_TASK STATEMENT_. Go to the line in the entries below that holds "def Instr.opNumber : Instr → Nat" and repeat exactly from there through the line that holds "R59, R63). -/", inclusive.

[Saved entries]
-- ==== Sys2Proof/Decode.lean ====
section
/-! DEFINITION. The instruction_decoder of 30_encoding.md and, after it, the encoder of its R64. Both work on decimal digits:
no field of an instruction word is a bit field (30_encoding.md R51). -/

namespace Sys2Proof

/-- Why a word does not decode (30_encoding.md R52, R62). -/
inductive DecodeFailure where
  /-- The word is negative (R53). -/
  | negativeWord
  /-- `w mod 100` is not one of the nine opcodes (R54). -/
  | badOpcode
  /-- Some digit of `w div 100` is 2 to 9 (R55). -/
  | badMode
  deriving DecidableEq, Repr

/-- `digit(q, i)` of 00_scope.md R6: the decimal digit of `q` at position `i`. -/
def digit (q i : Nat) : Nat := q / 10 ^ i % 10

/-- The opcode table by number: the constructor that `w mod 100` selects (30_encoding.md R54). -/
def opcodeOf : Nat → Option (List ParamMode → Instr)
  | 1 => some .add
  | 2 => some .mul
  | 3 => some .input
  | 4 => some .output
  | 5 => some .jumpIfTrue
  | 6 => some .jumpIfFalse
  | 7 => some .less
  | 8 => some .equal
  | 99 => some .halt
  | _ => none

/-- The mode of one decimal digit (30_encoding.md R55). -/
def modeOfDigit : Nat → Option ParamMode
  | 0 => some .position
  | 1 => some .immediate
  | _ => none

/-- The loop of 30_encoding.md R52 over the digits of `w div 100`, least significant first; `none` is BadMode. `fuel` bounds
the number of digits. -/
def modesOfDigits : (fuel : Nat) → (q : Nat) → Option (List ParamMode)
  | 0, _ => some []
  | fuel + 1, q =>
    if q = 0 then some []
    else
      match modeOfDigit (q % 10) with
      | none => none
      | some m => (modesOfDigits fuel (q / 10)).map (m :: ·)

/-- `Decode(w)` of 30_encoding.md R52: negative word first, then the opcode, then the mode digits. The fuel is the most digits
that `w div 100` can have (R58). -/
def decode (w : Word) : Except DecodeFailure Instr :=
  if w.toInt < 0 then .error .negativeWord
  else
    match opcodeOf (w.toNat % 100) with
    | none => .error .badOpcode
    | some op =>
      match modesOfDigits Config.maxModeDigits (w.toNat / 100) with
      | none => .error .badMode
      | some ms => .ok (op ms)

/-- The opcode number of each tag (30_encoding.md R54). -/
def Instr.opNumber : Instr → Nat
  | .add _ => 1
  | .mul _ => 2
  | .input _ => 3
  | .output _ => 4
  | .jumpIfTrue _ => 5
  | .jumpIfFalse _ => 6
  | .less _ => 7
  | .equal _ => 8
  | .halt _ => 99

/-- The mode digit of a mode (30_encoding.md R55). -/
def ParamMode.digitValue : ParamMode → Nat
  | .position => 0
  | .immediate => 1

/-- The number whose decimal digits, least significant first, are the mode digits of a list (30_encoding.md R64). -/
def modesValue : List ParamMode → Nat
  | [] => 0
  | m :: ms => m.digitValue + 10 * modesValue ms

/-- The value of the instruction word: `opnum + 100 * (m0 + 10 * m1 + ...)` (30_encoding.md R64). -/
def Instr.wordValue (i : Instr) : Nat := i.opNumber + 100 * modesValue i.modes

/-- The instruction word of a well-formed instruction. -/
def encode (i : Instr) : Word := BitVec.ofNat 32 i.wordValue

/-- The cells of a whole instruction: its word, then its parameter words in order (30_encoding.md R50, R64). -/
def assemble (i : Instr) (params : List Word) : List Word := encode i :: params

/-- The `k`-th cell of the instruction whose bits are `w` in the opcode table's numbering: bit 0 is the least significant bit of
the first word, a later word's bits count on from it; the bits from `nbits` on are 0. -/
def tableCell (nbits w k : Nat) : Word := BitVec.ofNat 32 ((w % 2 ^ nbits) >>> (32 * k))

/-- What the decoder reads from such an instruction: the first cell alone decides (30_encoding.md R59, R63). -/
def decodeTableWord (nbits w : Nat) : Option Instr :=
  match decode (tableCell nbits w 0) with
  | .ok i => some i
  | .error _ => none

end Sys2Proof
end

_RESPONSE TO THE EXERCISE_.
def Instr.opNumber : Instr → Nat
  | .add _ => 1
  | .mul _ => 2
  | .input _ => 3
  | .output _ => 4
  | .jumpIfTrue _ => 5
  | .jumpIfFalse _ => 6
  | .less _ => 7
  | .equal _ => 8
  | .halt _ => 99

/-- The mode digit of a mode (30_encoding.md R55). -/
def ParamMode.digitValue : ParamMode → Nat
  | .position => 0
  | .immediate => 1

/-- The number whose decimal digits, least significant first, are the mode digits of a list (30_encoding.md R64). -/
def modesValue : List ParamMode → Nat
  | [] => 0
  | m :: ms => m.digitValue + 10 * modesValue ms

/-- The value of the instruction word: `opnum + 100 * (m0 + 10 * m1 + ...)` (30_encoding.md R64). -/
def Instr.wordValue (i : Instr) : Nat := i.opNumber + 100 * modesValue i.modes

/-- The instruction word of a well-formed instruction. -/
def encode (i : Instr) : Word := BitVec.ofNat 32 i.wordValue

/-- The cells of a whole instruction: its word, then its parameter words in order (30_encoding.md R50, R64). -/
def assemble (i : Instr) (params : List Word) : List Word := encode i :: params

/-- The `k`-th cell of the instruction whose bits are `w` in the opcode table's numbering: bit 0 is the least significant bit of
the first word, a later word's bits count on from it; the bits from `nbits` on are 0. -/
def tableCell (nbits w k : Nat) : Word := BitVec.ofNat 32 ((w % 2 ^ nbits) >>> (32 * k))

/-- What the decoder reads from such an instruction: the first cell alone decides (30_encoding.md R59, R63). -/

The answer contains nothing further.